In Argentina, A Visit To World's Highest Solar Energy Park

With loans and solar panels from China, the massive solar park has been opened a year and is already powering the surrounding areas. Now the Chinese supplier is pushing for an expansion.

960,000 solar panels have been installed at the Cauchari park

Silvia Naishtat

CAUCHARI — Driving across the border with Chile into the northwest Argentine department of Susques, you may spot what looks like a black mass in the distance. Arriving at a 4,000-meter altitude in the municipality of Cauchari, what comes into view instead is an assembly of 960,000 solar panels. It is the world's highest photovoltaic (PV) park, which is also the second biggest solar energy facility in Latin America, after Mexico's Aguascalientes plant.

Spread over 800 hectares in an arid landscape, the Cauchari park has been operating for a year, and has so far turned sunshine into 315 megawatts of electricity, enough to power the local provincial capital of Jujuy through the national grid.


It has also generated some $50 million for the province, which Governor Gerardo Morales has allocated to building 239 schools.

Abundant sunshine, low temperatures

The physicist Martín Albornoz says Cauchari, which means "link to the sun," is exposed to the best solar radiation anywhere.
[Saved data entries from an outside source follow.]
-- ==== Sys2Proof/Machine/Fetch.lean ====
section
/-! DEFINITION. Fetching an instruction (R102, R103, R104): the instruction word at `IP`, its decoding, and the
raw parameters in the cells after it. -/

namespace Sys2Proof.Machine

/-- What a fetch gives: an instruction, or the fault to raise with the instruction word fetched (0 if none). -/
inductive Fetched where
  | instr (i : Instr)
  | trap (w : Int) (t : Trap)
  deriving DecidableEq, Repr

/-- The check of `IP` (R102): INVALID_PC below 0 and at or past a finite top (R223). -/
def checkPc (s : State) : Except Trap Nat :=
  if s.ip < 0 then .error { cause := .invalidPc, info := s.ip }
  else if belowTop s.cfg s.ip then .ok s.ip.toNat
  else .error { cause := .invalidPc, info := s.ip }

/-- v_k, the raw parameter k of an opcode of n parameters (R104); 0 where it has no parameter k. -/
def fetchParam (s : State) (n k : Nat) : Except Trap Int :=
  if k ≤ n then memRead s (s.ip + k) else .ok 0

/-- The instruction of decoding `h` at `IP`: all parameter cells are read, ascending, before any is
evaluated (R104). -/
def fetchParams (s : State) (h : Head) : Except Trap Instr := do
  let v1 ← fetchParam s h.nparams 1
  let v2 ← fetchParam s h.nparams 2
  let v3 ← fetchParam s h.nparams 3
  .ok (h.instr v1 v2 v3)

/-- `Execute()` as far as rule R104, on the instruction word `w`. -/
def fetchRest (s : State) (w : Int) : Fetched :=
  match decodeWord w with
  | .error t => .trap w t
  | .ok h =>
    match fetchParams s h with
    | .error t => .trap w t
    | .ok i    => .instr i

/-- `Execute()` as far as rule R104. -/
def fetch (s : State) : Fetched :=
  match checkPc s with
  | .error t => .trap 0 t
  | .ok a    => fetchRest s (Memory.read s.mem a)

/-- The address the next fetch reads: `IP`, or 0 where `IP` addresses no cell. -/
def fetchAddress (s : State) : Int :=
  if s.ip < 0 then 0 else if belowTop s.cfg s.ip then s.ip else 0

/-- The words of a list in the cells from `a` on. -/
def storeWords (m : Memory) (a : Nat) : List Int → Memory
  | [] => m
  | v :: vs => storeWords (Memory.write m a v) (a + 1) vs

/-- The state that runs the instruction word `w`, its three following cells 0, in its next step. -/
def placeAtFetch (s : State) (w : Nat) : State :=
  { s with
    mem := storeWords s.mem (fetchAddress s).toNat [(w : Int), 0, 0, 0]
    ip := fetchAddress s
    runState := .running
    pend := none }

end Sys2Proof.Machine
end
The area has 260 days of sunshine, with no smog and relatively low temperatures, which helps keep the panels in optimal conditions.
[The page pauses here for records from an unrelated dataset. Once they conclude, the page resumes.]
/-! ### Frames -/

/-- What `add`, `mul`, `lt` and `eq` leave alone: everything but `IP` and the one cell c names, or, where they
fault, everything but the fault record and `STATE`. -/
def Obligations.FrameOfMemoryResults : Prop :=
  ∀ (s s' : State) (i : Instr) (a b c : Param), i ∈ [.add a b c, .mul a b c, .lt a b c, .eq a b c] →
    exec i s = .next s' →
    s'.cfg = s.cfg ∧ s'.rb = s.rb ∧ s'.pend = s.pend ∧ s'.inq = s.inq ∧ s'.outq = s.outq ∧
    (s'.runState = .faulted ∨ (s'.runState = s.runState ∧ SameRecord s s')) ∧
    (FaultEntered s s' → s'.mem = s.mem ∧ s'.ip = s.ip) ∧
    (∀ t, effAddr s 3 c = .ok t → Memory.wf s.mem = true →
      ∀ n, n ≠ t → Memory.read s'.mem n = Memory.read s.mem n) ∧
    (∀ e, effAddr s 3 c = .error e → s'.mem = s.mem)

/-- What `out`, `jt`, `jf`, `arb` and `hlt` leave alone: all of memory, the input queue and the latch; `RB` but
for `arb`; the output queue but for `out`; `IP` for `hlt`. -/
def Obligations.FrameOfRegisterResults : Prop :=
  ∀ (s s' : State) (i : Instr) (a b : Param), i ∈ [.out a, .jt a b, .jf a b, .arb a, .hlt] →
    exec i s = .next s' →
    s'.cfg = s.cfg ∧ s'.mem = s.mem ∧ s'.pend = s.pend ∧ s'.inq = s.inq ∧
    (i ≠ .arb a → s'.rb = s.rb) ∧ (i ≠ .out a → s'.outq = s.outq) ∧ (i = .hlt → s'.ip = s.ip) ∧
    (s'.runState = .faulted ∨
      (SameRecord s s' ∧ s'.runState = (if i = .hlt then .halted else s.runState))) ∧
    (FaultEntered s s' → s'.rb = s.rb ∧ s'.outq = s.outq ∧ s'.ip = s.ip)

/-- What `in` leaves alone: `RB`, the output queue, every cell but the one it names; where it suspends, all of
memory, `IP` and the input queue too. -/
def Obligations.FrameOfInput : Prop :=
  ∀ (s s' : State) (a : Param), exec (.inp a) s = .next s' →
    s'.cfg = s.cfg ∧ s'.rb = s.rb ∧ s'.outq = s.outq ∧
    (s'.runState = .faulted ∨ SameRecord s s') ∧
    (FaultEntered s s' → s'.mem = s.mem ∧ s'.ip = s.ip ∧ s'.inq = s.inq ∧ s'.pend = s.pend) ∧
    (s.inq = [] → s'.mem = s.mem ∧ s'.ip = s.ip ∧ s'.inq = []) ∧
    (s.inq ≠ [] → s'.pend = s.pend ∧ (s'.runState = .faulted ∨ s'.runState = s.runState)) ∧
    (∀ t, effAddr s 1 a = .ok t → Memory.wf s.mem = true →
      ∀ n, n ≠ t → Memory.read s'.mem n = Memory.read s.mem n) ∧
    (∀ e, effAddr s 1 a = .error e → s'.mem = s.mem ∧ s'.inq = s.inq ∧ s'.pend = s.pend)

/-! ### The execution cycle (40_execution_cycle.md) -/

/-- R102 to R106: a running core whose cells at `IP` exist and decode to `i` steps as `exec i`. -/
def Obligations.StepRunsDecodedInstruction : Prop :=
  ∀ (s : State) (i : Instr) (rest : List Int), s.runState = .running →
    (∀ k : Nat, k < i.length → cellExists s.cfg (s.ip + k) = true) →
    decode (Memory.cells s.mem s.ip.toNat 4) = .ok (i, rest) → step s = exec i s

/-- R102, R223: a fetch at an `IP` that names no cell is INVALID_PC, with the bad `IP` and the word 0. -/
def Obligations.FetchOutsideMemoryFaults : Prop :=
  ∀ s : State, s.runState = .running → cellExists s.cfg s.ip = false →
    step s = .next { s with
      faultCause := .invalidPc, faultIp := s.ip, faultWord := 0, faultInfo := s.ip, runState := .faulted }

/-- R103, R231: an illegal word at `IP` raises the fault of its decoding, and is recorded. -/
def Obligations.IllegalWordFaults : Prop :=
  ∀ (s : State) (t : Trap), s.runState = .running → cellExists s.cfg s.ip = true →
    decodeWord (s.cell s.ip) = .error t →
    step s = .next { s with
      faultCause := t.cause, faultIp := s.ip, faultWord := s.cell s.ip, faultInfo := t.info,
      runState := .faulted }

/-- R104, R228: the first parameter cell past a finite top is ADDRESS_RANGE, before any operand is
evaluated. -/
def Obligations.MissingParameterCellFaults : Prop :=
  ∀ (s : State) (h : Head) (k : Nat), s.runState = .running → cellExists s.cfg s.ip = true →
    decodeWord (s.cell s.ip) = .ok h → 1 ≤ k → k ≤ h.nparams →
    (∀ j : Nat, 1 ≤ j → j < k → cellExists s.cfg (s.ip + j) = true) → cellExists s.cfg (s.ip + k) = false →
    step s = .next (raiseFault (s.cell s.ip) { cause := .addressRange, info := s.ip + k } s)

/-- R101, R26, R113, R233: a step changes nothing in HALTED, in FAULTED, and in AWAITING_INPUT while the input
queue is empty, and returns what it returned before. -/
def Obligations.TerminalAndWaitingStatesHold : Prop :=
  ∀ s : State,
    (s.runState = .halted → step s = .next s ∧ hostStep s = .next (.halted, s)) ∧
    (s.runState = .faulted → step s = .next s ∧ hostStep s = .next (.faulted s.faultCause, s)) ∧
    (s.runState = .awaitingInput → s.inq = [] → step s = .next s ∧ hostStep s = .next (.suspended, s))

/-- R112: a step in AWAITING_INPUT with an input completes the latched write without fetching, advances by 2,
empties the latch and runs on. -/
def Obligations.ResumptionCompletesPendingWrite : Prop :=
  ∀ (s : State) (p : Pending) (x : Int) (rest : List Int), Invariant s → s.pend = some p → s.inq = x :: rest →
    ∃ t : State, step s = .next t ∧ hostStep s = .next (.progressed, t) ∧
      t = { s with
        mem := Memory.write s.mem
          ((match p.mode with | .position => p.raw | _ => s.rb + p.raw) : Int).toNat x
        inq := rest, ip := s.ip + 2, pend := none, runState := .running }

/-- R107, R231: a step that enters FAULTED changes only the fault record and `STATE`; it records `IP`, and the word
at `IP` if it was fetched in this step, else 0; and it returns the cause. -/
def Obligations.FaultsArePrecise : Prop :=
  ∀ s s' : State, step s = .next s' → FaultEntered s s' →
    SameRegisters s s' ∧ s'.mem = s.mem ∧ s'.faultCause ≠ .none ∧ s'.faultIp = s.ip ∧
    s'.faultWord = (if s.runState = .running ∧ cellExists s.cfg s.ip = true then s.cell s.ip else 0) ∧
    hostStep s = .next (.faulted s'.faultCause, s')

/-- R100: a step is total: in every state that meets the invariant it answers a next state. -/
def Obligations.StepAnswersNextState : Prop :=
  ∀ s : State, Invariant s → ∃ s', step s = .next s'

/-- R194: STEP() gives the next state of `step`, with a step result. -/
def Obligations.HostStepIsStepWithResult : Prop :=
  ∀ s s' : State, step s = .next s' ↔ ∃ r, hostStep s = .next (r, s')

/-- R109: the step result tells the run state afterwards, and a stall leaves the state unchanged. -/
def Obligations.StepResultTellsRunState : Prop :=
  ∀ (s s' : State) (r : StepResult), Invariant s → hostStep s = .next (r, s') →
    match r with
    | .progressed  => s'.runState = .running
    | .suspended   => s'.runState = .awaitingInput ∧ s'.inq = []
    | .halted      => s'.runState = .halted
    | .faulted c   => s'.runState = .faulted ∧ s'.faultCause = c
    | .outputStall => s'.runState = .running ∧ s' = s ∧ s.cfg.outDepth = some s.outq.length

/-- R110: every transition of one step, with its result.  RUNNING is left for HALTED by opcode 99 only and for
AWAITING_INPUT by opcode 3 with a valid destination on an empty input queue only; opcode 4 alone stalls, on a
full output queue; every other step progresses or faults.  AWAITING_INPUT is left for RUNNING as soon as there
is an input. -/
def Obligations.RunStateTransitions : Prop :=
  ∀ (s s' : State) (r : StepResult), Invariant s → hostStep s = .next (r, s') →
    (s.runState = .running →
      (r = .halted ↔ fetch s = .instr .hlt) ∧
      (r = .suspended ↔ ∃ a, fetch s = .instr (.inp a) ∧ AddressOk s a ∧ fit s.cfg (s.ip + 2) = true ∧
        s.inq = []) ∧
      (r = .outputStall ↔ ∃ a, fetch s = .instr (.out a) ∧ AddressOk s a ∧ fit s.cfg (s.ip + 2) = true ∧
        s.cfg.outDepth = some s.outq.length) ∧
      (r = .progressed → ∃ i, fetch s = .instr i ∧ i ≠ .hlt) ∧
      s'.runState = (match r with
        | .progressed => .running | .suspended => .awaitingInput | .halted => .halted
        | .faulted _ => .faulted | .outputStall => .running)) ∧
    (s.runState = .awaitingInput → s.inq ≠ [] → r = .progressed ∧ s'.runState = .running) ∧
    (s.runState = .awaitingInput → s.inq = [] → r = .suspended ∧ s' = s) ∧
    (s.runState = .halted → r = .halted ∧ s' = s) ∧
    (s.runState = .faulted → r = .faulted s.faultCause ∧ s' = s)

/-- R24, R170, R171: `RB` changes only in a step that runs opcode 9. -/
def Obligations.OnlyAdjustBaseChangesRb : Prop :=
  ∀ s s' : State, step s = .next s' → s'.rb ≠ s.rb → s.runState = .running ∧ ∃ a, fetch s = .instr (.arb a)

/-- R152: opcodes 5 and 6 are the only instructions that set `IP` to anything but itself or `IP` + length. -/
def Obligations.OnlyJumpsLeaveTheSequence : Prop :=
  ∀ (s s' : State) (i : Instr), exec i s = .next s' → s'.ip ≠ s.ip → s'.ip ≠ s.ip + i.length →
    ∃ a b, i = .jt a b ∨ i = .jf a b

/-- R57: a step changes at most one cell, and none where it runs opcodes 4, 5, 6, 9 or 99. -/
def Obligations.StepChangesAtMostOneCell : Prop :=
  ∀ s s' : State, Memory.wf s.mem = true → step s = .next s' →
    (∀ m n : Nat, Memory.read s'.mem m ≠ Memory.read s.mem m → Memory.read s'.mem n ≠ Memory.read s.mem n →
      m = n) ∧
    (∀ a b, s.runState = .running →
      fetch s ∈ [.instr (.out a), .instr (.jt a b), .instr (.jf a b), .instr (.arb a), .instr .hlt] →
      s'.mem = s.mem)

/-- R142: a step takes at most the head of the input queue and appends at most one value to the output
queue. -/
def Obligations.QueuesAreFifo : Prop :=
  ∀ s s' : State, step s = .next s' →
    (s'.inq = s.inq ∨ ∃ x, s.inq = x :: s'.inq) ∧ (s'.outq = s.outq ∨ ∃ x, s'.outq = s.outq ++ [x])

/-- R221: in the reference configuration no step raises ADDRESS_RANGE or OVERFLOW or stalls. -/
def Obligations.ReferenceRaisesOnlyCausesOneToSix : Prop :=
  ∀ (s s' : State) (r : StepResult), s.cfg = Config.reference → s.runState ≠ .faulted →
    hostStep s = .next (r, s') → r ≠ .outputStall ∧
      (s'.runState = .faulted → 1 ≤ causeCode s'.faultCause ∧ causeCode s'.faultCause ≤ 6)

/-! ### The invariant -/

/-- The state after reset meets the invariant (R34, R251). -/
def Obligations.ResetMeetsInvariant : Prop := Invariant State.reset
Its construction began with a loan of more than $331 million from China's Eximbank, which allowed the purchase of panels made in Shanghai. They arrived in Buenos Aires in 2,500 containers and were later trucked a considerable distance to the site in Cauchari . This was a titanic project that required 1,200 builders and 10-ton cranes, but will save some 780,000 tons of CO2 emissions a year.

It is now run by 60 technicians. Its panels, with a 25-year guarantee, follow the sun's path and are cleaned twice a year. The plant is expected to have a service life of 40 years. Its choice of location was based on power lines traced in the 1990s to export power to Chile, now fed by the park.
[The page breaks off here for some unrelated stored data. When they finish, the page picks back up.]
-- ==== Sys2Proof/Proofs/Compare.lean ====
section
/-! `lt` and `eq` (R160, R161) are one rule, `runCompare`, with two comparisons: its two ends are proved once, for any
comparison. -/

namespace Sys2Proof.Machine

/-- 1 is a word of every legal configuration: words have at least 2 bits (R6, R12). -/
theorem fit_one {c : Config} (h : c.wf = true) : fit c 1 = true := by
  unfold fit
  split
  · rfl
  · next n hbits =>
    have hn : 2 ≤ n := by
      simp only [Config.wf, hbits, Config.atLeast, Bool.and_eq_true, decide_eq_true_eq] at h
      obtain ⟨⟨⟨hword, -⟩, -⟩, -⟩ := h
      exact hword
    have hpow : 2 ^ 1 ≤ 2 ^ (n - 1) := Nat.pow_le_pow_right (by decide) (by omega)
    simp only [Bool.and_eq_true, decide_eq_true_eq]; omega

/-! ### The two ends of a comparison -/

section Compare
variable {f : Int → Int → Int} {s : State} {i : Instr} {a b c : Param} {x y t : Int}
  (hi : ruleOf i s = runCompare f s a b c) (hx : ReadsAs s a x) (hy : ReadsAs s b y) (ht : WritesTo s c t)
include hi hx hy ht

theorem exec_compare_stores {r : Int} (hr : f x y = r) (hv : fit s.cfg r = true)
    (hn : fit s.cfg (s.ip + 4) = true) :
    exec i s = .next { s with mem := Memory.write s.mem t.toNat r, ip := s.ip + 4 } ∧
      (runInstr i s).1 = .progressed := by
  subst hr
  have hrule : ruleOf i s =
      .ok (.progressed, (s.setMem (Memory.write s.mem t.toNat (f x y))).setIp (s.ip + 4)) :=
    hi.trans (runCompare_ok_iff.2 ⟨x, y, t, hx, hy, ht, hn, hv, rfl⟩)
  exact exec_and_result_of_rule_ok hrule

/-- With its operands evaluated, what is left of the rule is the store. -/
theorem ruleOf_compare_eq : ruleOf i s = storeAndAdvance s t.toNat (f x y) 4 := by
  rw [hi, runCompare, evalRRW_ok_iff.2 ⟨hx, hy, t, ht, rfl⟩, ok_bind]

theorem exec_compare_unfit_ip (hn : fit s.cfg (s.ip + 4) = false) :
    exec i s = .next (raiseFault i.word (overflowTrap (s.ip + 4)) s) :=
  exec_of_rule_error (by rw [ruleOf_compare_eq hi hx hy ht, storeAndAdvance_unfit_ip hn])

end Compare

/-! ### The obligations -/

/-- Settles O17: the two ends of the comparison rule, the result of `lt` being 1 below the second operand and 0 from
it on. -/
theorem lessThanStoresZeroOrOne : Obligations.LessThanStoresZeroOrOne := by
  unfold Obligations.LessThanStoresZeroOrOne
  intro s a b c x y t hwf hx hy ht
  have hi : ruleOf (.lt a b c) s = runCompare lessThanResult s a b c := rfl
  have less (h : x < y) : lessThanResult x y = 1 := if_pos h
  have notLess (h : y ≤ x) : lessThanResult x y = 0 := if_neg (Int.not_lt.2 h)
  exact ⟨fun hn h => exec_compare_stores hi hx hy ht (less h) (fit_one hwf) hn,
    fun hn h => exec_compare_stores hi hx hy ht (notLess h) (fit_zero _) hn,
    exec_compare_unfit_ip hi hx hy ht, headNumber_eq 7 _ _ _, rfl⟩

/-- Settles O18: the two ends of the comparison rule, the result of `eq` being 1 at equal operands and 0 at others. -/
theorem equalsStoresZeroOrOne : Obligations.EqualsStoresZeroOrOne := by
  unfold Obligations.EqualsStoresZeroOrOne
  intro s a b c x y t hwf hx hy ht
  have hi : ruleOf (.eq a b c) s = runCompare equalsResult s a b c := rfl
  have equal (h : x = y) : equalsResult x y = 1 := if_pos h
  have different (h : x ≠ y) : equalsResult x y = 0 := if_neg h
  exact ⟨fun hn h => exec_compare_stores hi hx hy ht (equal h) (fit_one hwf) hn,
    fun hn h => exec_compare_stores hi hx hy ht (different h) (fit_zero _) hn,
    exec_compare_unfit_ip hi hx hy ht, headNumber_eq 8 _ _ _, rfl⟩

end Sys2Proof.Machine
end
Chinese engineers working in an office at the Cauchari park

Xinhua/ZUMA

Chinese want to expand

The plant belongs to the public-sector firm Jemse (Jujuy Energía y Minería), created in 2011 by the province's then governor Eduardo Fellner. Jemse's president, Felipe Albornoz, says that once Chinese credits are repaid in 20 years, Cauchari will earn the province $600 million.

The Argentine Energy ministry must now decide on the park's proposed expansion. The Chinese would pay in $200 million, which will help install 400,000 additional panels and generate enough power for the entire province of Jujuy.

The park's CEO, Guillermo Hoerth, observes that state policies are key to turning Jujuy into a green province. "We must change the production model. The world is rapidly cutting fossil fuel emissions. This is a great opportunity," Hoerth says.

The province's energy chief, Mario Pizarro, says in turn that Susques and three other provincial districts are already self-sufficient with clean energy, and three other districts would soon follow.